The first problem is that it is highly doubtful that these change points even exist for the data. That is not to say that a change point could not exist; in fact, McDonald and Paul, whose 2010 paper Deisher cites, used the exact same data from California and found a single change point:1987.5. Just eyeballing the data, this seems reasonable; there is a very low slope from 1970 until we start approaching 1990 and then AD diagnoses skyrocket. Yet, Deisher claims that there were two change points—1980.9 and 1988.4 in the CA data. What was the rationale? “2 change points…resulted in a better fit of the data”.
Yes, Captain Picard, you’re right. You can’t just do that. With any data set, if the points are not perfectly linear, you can always get a “better fit” if you partition the data (i.e. make a change point). That does not mean that it is valid to do so. You could add three change points and get an even better fit, all the way up until there is a “change point” between every single data point. What would make a change point valid and significant? Let’s look to McDonald and Paul: “In the California study… the calculated changepoint year was determined to be significant because the pre- changepoint regression slope in each case was significantly different from its respective postchangepoint regression slope”
For the CA sample, the slope went from 0.24-0.37 to 2.3-2.5 around the single change point of 1987.5, roughly a 6 to 10 fold increase. But it is obvious, even visually, that there is nothing remotely close to the same change occuring between Deisher’s “change point” of 1980.9, nor around her change point of 1980.8 for the US Department of Education Data. Looking at a newsletter from April 2010, which uses the same data sets (never mind the typo regarding the start dates; the graph shows that they are the same), we see that the slope pre-1980 is 0.1829 and post-1980 is 0.712, not only a much smaller increase, but also hardly any deviation from the 0.24-0.37 slope for the whole line.
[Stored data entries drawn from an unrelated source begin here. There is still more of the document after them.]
theorem memReadAll_along {rd wr : List CellAddr} (l : List CellAddr) (h : ∀ a ∈ l, a ∈ rd) (s : State) :
    Along rd wr s ((memReadAll l).run s).2 :=
  (Keeps.readAll (Along.law rd wr s.params []) l h s rfl).2

theorem Along.readsPlain {rd wr : List CellAddr} {s t : State} (h : Along rd wr s t) {a : CellAddr} (hr : s.readsPlain a) :
    t.readsPlain a := ⟨h.same.rtcPresent ▸ hr.1, hr.2⟩

/-- Reads of plain cells that no agent changes give the cells. -/
theorem memReadAll_value : ∀ (l : List CellAddr) (s : State),
    (∀ a ∈ l, s.readsPlain a ∧ agentCell a = false) → ((memReadAll l).run s).1 = l.map s.x
  | [], _, _ => rfl
  | a :: l, s, h => by
    obtain ⟨hr, hn⟩ := h a (by simp)
    have al : Along [a] [] s ((memRead a).run s).2 := .memRead _ _ (by simp) s
    have ih := memReadAll_value l ((memRead a).run s).2 fun b hb =>
      have g := h b (by simp [hb]); ⟨al.readsPlain g.1, g.2⟩
    simp only [memReadAll, run_bind, run_pure, List.map_cons]
    rw [memRead_value a s hn hr, ih]
    congr 1
    exact List.map_congr_left fun b hb => al.kept b (by simp) (h b (by simp [hb])).2

theorem memWriteAll_trace : ∀ (l : List (CellAddr × Byte)) (s : State),
    ((memWriteAll l).run s).2.trace = s.trace ++ writeAllEvents s.params l
  | [], s => by simp [memWriteAll, writeAllEvents]
  | e :: l, s => by simp [memWriteAll, memWriteAll_trace l, writeAllEvents]

theorem memWriteAll_along {rd wr : List CellAddr} (l : List (CellAddr × Byte)) (h : ∀ e ∈ l, e.1 ∈ wr) (s : State) :
    Along rd wr s ((memWriteAll l).run s).2 :=
  (Keeps.writeAll (Along.law rd wr s.params []) l h s rfl).2

theorem memWrite_along {rd wr : List CellAddr} {a : CellAddr} (h : a ∈ wr) (v : Byte) (s : State) :
    Along rd wr s ((memWrite a v).run s).2 := .memWrite rd wr h v s

/-- After writes at distinct cells, each written cell no agent changes holds what its device rule leaves. -/
theorem memWriteAll_x : ∀ (l : List (CellAddr × Byte)) (s : State), s.rtcPresent = true → (l.map Prod.fst).Nodup →
    ∀ e ∈ l, agentCell e.1 = false →
      ((memWriteAll l).run s).2.x e.1 = storedByte s.params.setClearsUie e.1 (s.x e.1) e.2
  | [], _, _, _, _, he, _ => absurd he (by simp)
  | f :: l, s, hp, hn, e, he, ha => by
    rw [List.map_cons, List.nodup_cons] at hn
    simp only [memWriteAll, run_stmt]
    rcases List.mem_cons.mp he with rfl | he
    · have al := memWriteAll_along (rd := []) (wr := l.map Prod.fst) l (fun _ h => List.mem_map_of_mem h) ((memWrite e.1 e.2).run s).2
      rw [al.kept _ hn.1 ha, memWrite_x_same _ _ _ ha hp]
    · have hne : e.1 ≠ f.1 := fun h => hn.1 (h ▸ List.mem_map_of_mem he)
      rw [memWriteAll_x l _ (by simpa using hp) hn.2 e he ha, memWrite_x_other _ _ _ ha hne]
      simp

/-! ## The poll (42_time_alarm.md R211) -/

/-- The poll's bytes and warnings are a run of it, and its events are its reads of Register A. -/
theorem pollUip_run (p : Params) : ∀ (n : Nat) (s : State), s.params = p → ∃ polls, pollRun n polls ((pollUip p n).run s).1 ∧
    ((pollUip p n).run s).2.trace = s.trace ++ pollEvents p polls ∧
    (p.cellMap.regA = REG_A → s.rtcPresent = true → s.QuietFor (pollEvents p polls).length →
      ∀ v ∈ polls, v = overBits s.uipNow ((s.x REG_A).extractLsb' 0 7))
  | 0, s, _ => ⟨[], by simp [pollRun, pollUip], by simp [pollUip, pollEvents], by simp⟩
  | n + 1, s, hs => by
    have al : Along [p.cellMap.regA] [] s ((memRead p.cellMap.regA).run s).2 := .memRead _ _ (by simp) s
    have hlen : ∀ v polls, (pollEvents p (v :: polls)).length = 3 + (pollEvents p polls).length := by
      intro v polls
      simp [pollEvents, readEvents]
      omega
    have hev : p.cellMap.regA = REG_A → ∀ m, s.QuietFor (3 + m) → ((memRead p.cellMap.regA).run s).2.QuietFor m ∧
        ((memRead p.cellMap.regA).run s).2.uipNow = s.uipNow ∧ ((memRead p.cellMap.regA).run s).2.x REG_A = s.x REG_A := by
      intro hA m hq
      obtain ⟨ev, htr, hev⟩ := al.events
      have : ev = readEvents s.params p.cellMap.regA ((memRead p.cellMap.regA).run s).1 := by
        rw [memRead_trace] at htr
        exact (List.append_cancel_left htr).symm
      obtain ⟨h1, h2, h3⟩ := hev m (by simpa [this, readEvents] using hq)
      exact ⟨h1, h2, h3 REG_A (by simp) (fun h => absurd h (by decide))⟩
    have hrun : (pollUip p (n + 1)).run s = (if uipFlag ((memRead p.cellMap.regA).run s).1 then pollUip p n else .pure []).run
        ((memRead p.cellMap.regA).run s).2 := by rw [pollUip, run_bind]
    by_cases hu : uipFlag ((memRead p.cellMap.regA).run s).1 = true
    · obtain ⟨polls, hrun', htr, hval⟩ := pollUip_run p n ((memRead p.cellMap.regA).run s).2 (by simpa using hs)
      rw [if_pos hu] at hrun
      refine ⟨((memRead p.cellMap.regA).run s).1 :: polls, ?_, ?_, fun hA hp hq v hv => ?_⟩
      · rw [hrun]
        rcases hrun' with ⟨l, a, rfl, hl, hall, ha, hw⟩ | ⟨hl, hall, hw⟩
        · exact .inl ⟨((memRead p.cellMap.regA).run s).1 :: l, a, rfl, by simpa using hl, by simpa [hu] using hall, ha, hw⟩
        · exact .inr ⟨by simp [hl], by simpa [hu] using hall, hw⟩
      · rw [hrun, htr, memRead_trace]
        simp [pollEvents, hs]
      · rw [hlen] at hq
        obtain ⟨h1, h2, h3⟩ := hev hA _ hq
        rcases List.mem_cons.mp hv with rfl | hv
        · rw [hA]
          exact memRead_regA_quiet hp (QuietFor_mono hq (by omega))
        · rw [hval hA (by simpa using hp) h1 v hv, h2, h3]
    · rw [if_neg hu, run_pure] at hrun
      refine ⟨[((memRead p.cellMap.regA).run s).1], ?_, ?_, fun hA hp hq v hv => ?_⟩
      · rw [hrun]
        exact .inl ⟨[], _, rfl, by simp, by simp, by simpa using hu, rfl⟩
      · rw [hrun, memRead_trace]
        simp [pollEvents, hs]
      · rw [List.mem_singleton.mp hv, hA]
        exact memRead_regA_quiet hp (QuietFor_mono hq (by simp [pollEvents, readEvents]))

theorem waitUip_run (s : State) : ∃ polls, pollRun s.params.uipPollMax polls ((waitUip s.params).run s).1 ∧
    ((waitUip s.params).run s).2.trace = s.trace ++ pollEvents s.params polls ∧
    (s.params.cellMap.regA = REG_A → s.rtcPresent = true → s.QuietFor (pollEvents s.params polls).length →
      ∀ v ∈ polls, v = overBits s.uipNow ((s.x REG_A).extractLsb' 0 7)) :=
  pollUip_run s.params s.params.uipPollMax s rfl

theorem waitUip_along {rd wr : List CellAddr} (s : State) (h : s.params.cellMap.regA ∈ rd) :
    Along rd wr s ((waitUip s.params).run s).2 :=
  (Keeps.waitUip (Along.law rd wr s.params []) h s rfl).2

/-! ## The checksum (45_checksum.md R330-R337) -/

/-- What the checksum range is to the model: no agent's, no Register's. -/
theorem covered_plain : ∀ a ∈ coveredCells, agentCell a = false ∧ storesPlain a := by decide

theorem covered_readsPlain {s : State} (hp : s.rtcPresent = true) {a : CellAddr} (ha : a ∈ coveredCells) : s.readsPlain a :=
  ⟨hp, (covered_plain a ha).2.1, (covered_plain a ha).2.2.2⟩

theorem mem_covered (a : CellAddr) : a ∈ coveredCells ↔ CK_FIRST ≤ a ∧ a ≤ CK_LAST := by
  have : ∀ a : CellAddr, a ∈ coveredCells ↔ CK_FIRST ≤ a ∧ a ≤ CK_LAST := by decide +kernel
  exact this a

/-- What the named cells are where the maps are the chip's. -/
theorem fitsChip_named {p : Params} (hf : fitsChip p = true) : p.cellMap.regA = REG_A ∧ p.cellMap.regB = REG_B ∧
    p.namedCells.Nodup ∧ (∀ a ∈ p.namedCells, a ≠ REG_C ∧ a ≠ REG_D) ∧ ∀ a, timeCell a = true → a ∈ p.timeCells := by
  simp only [fitsChip, Bool.and_eq_true, beq_iff_eq, decide_eq_true_eq, List.all_eq_true, bne_iff_ne, ne_eq,
    List.contains_iff_mem, and_assoc] at hf
  refine ⟨hf.1, hf.2.1, hf.2.2.1, hf.2.2.2.1, fun a ha => hf.2.2.2.2 a ?_⟩
  simpa [timeCell, or_assoc] using ha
Another thing to consider is that this was already a very small data set, just 28 points for the CA data, one for each year 1970-1997. To validly partition it just once would require a huge change to account for the fact that you have reduced the number of points (thus, increasing your probability of error or spurious chance) used to make the regression lines. To do it more than once? “Ridiculous” even if we had great changes, which we obviously do not. That same problematic scenario occurs, only more so, with the “change point” of 1995.6 (On p. 273, it says the CP is 1996.5. However, only Fig. D has this change point; Fig. C, the 2010 NL,and the rest of the study have it as 1995.6.) Even fewer data points; even less perceptible change.
Bottom line: Deisher’s change points for the United States are clearly artifacts of a poor/invalid statistical approach.
Correcting historical errors when analyzing “change points” results in no correlation with fetal cell line vaccines
Even though Deisher’s change points are artificially forced into existence, I will operate from this point forward as if they are real… but keep in the back of your mind that they aren’t. The other thing to remember is that these change points are for year of birth, not simply the year.
Deisher makes some critical historical errors, some so glaringly obvious that I was so surprised that no one had ever mentioned it in the 5 years Deisher’s hypotheses have been on the radar that I had to check with several people to make sure I hadn’t had a stroke and lost my ability to read.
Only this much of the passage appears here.